● **Records for this task**

-- ==== Sys2Proof/Machine/Operate.lean ====
section
/-! DEFINITION. The operate instructions ADD, AND and NOT (40_operate.md). The state given to a meaning is the one after the
fetch: its PC is the incremented one. -/

namespace Sys2Proof.Machine

/-- ADD, register form: `x[DR] <- x[SR1] + x[SR2]` modulo 2^16, then setcc (R80, R84; log 10). -/
def execAddReg (dr sr1 sr2 : Reg) (s : State) : Result :=
  .next (s.writeRegCC dr (s.readReg sr1 + s.readReg sr2))

/-- ADD, immediate form: `x[DR] <- x[SR1] + sext_5(imm5)` modulo 2^16, then setcc (R81, R84; log 10). -/
def execAddImm (dr sr1 : Reg) (imm : Imm5) (s : State) : Result :=
  .next (s.writeRegCC dr (s.readReg sr1 + sext imm))

/-- AND, register form: `x[DR] <- x[SR1] & x[SR2]`, then setcc (R82). -/
def execAndReg (dr sr1 sr2 : Reg) (s : State) : Result :=
  .next (s.writeRegCC dr (s.readReg sr1 &&& s.readReg sr2))

/-- AND, immediate form: `x[DR] <- x[SR1] & sext_5(imm5)`, then setcc (R83). -/
def execAndImm (dr sr1 : Reg) (imm : Imm5) (s : State) : Result :=
  .next (s.writeRegCC dr (s.readReg sr1 &&& sext imm))

/-- NOT: `x[DR] <- ~x[SR]`, all 16 bits, then setcc (R85). -/
def execNot (dr sr : Reg) (s : State) : Result :=
  .next (s.writeRegCC dr (~~~ s.readReg sr))

end Sys2Proof.Machine
end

● **Exercise details**
Only the lines from the one holding "one after the" through the end of the listing should be given again, exactly and with both ends included.

● **Completed exercise**
/-! DEFINITION. The operate instructions ADD, AND and NOT (40_operate.md). The state given to a meaning is the one after the
fetch: its PC is the incremented one. -/

namespace Sys2Proof.Machine

/-- ADD, register form: `x[DR] <- x[SR1] + x[SR2]` modulo 2^16, then setcc (R80, R84; log 10). -/
def execAddReg (dr sr1 sr2 : Reg) (s : State) : Result :=
  .next (s.writeRegCC dr (s.readReg sr1 + s.readReg sr2))

/-- ADD, immediate form: `x[DR] <- x[SR1] + sext_5(imm5)` modulo 2^16, then setcc (R81, R84; log 10). -/
def execAddImm (dr sr1 : Reg) (imm : Imm5) (s : State) : Result :=
  .next (s.writeRegCC dr (s.readReg sr1 + sext imm))

/-- AND, register form: `x[DR] <- x[SR1] & x[SR2]`, then setcc (R82). -/
def execAndReg (dr sr1 sr2 : Reg) (s : State) : Result :=
  .next (s.writeRegCC dr (s.readReg sr1 &&& s.readReg sr2))

/-- AND, immediate form: `x[DR] <- x[SR1] & sext_5(imm5)`, then setcc (R83). -/
def execAndImm (dr sr1 : Reg) (imm : Imm5) (s : State) : Result :=
  .next (s.writeRegCC dr (s.readReg sr1 &&& sext imm))

/-- NOT: `x[DR] <- ~x[SR]`, all 16 bits, then setcc (R85). -/
def execNot (dr sr : Reg) (s : State) : Result :=
  .next (s.writeRegCC dr (~~~ s.readReg sr))

end Sys2Proof.Machine
end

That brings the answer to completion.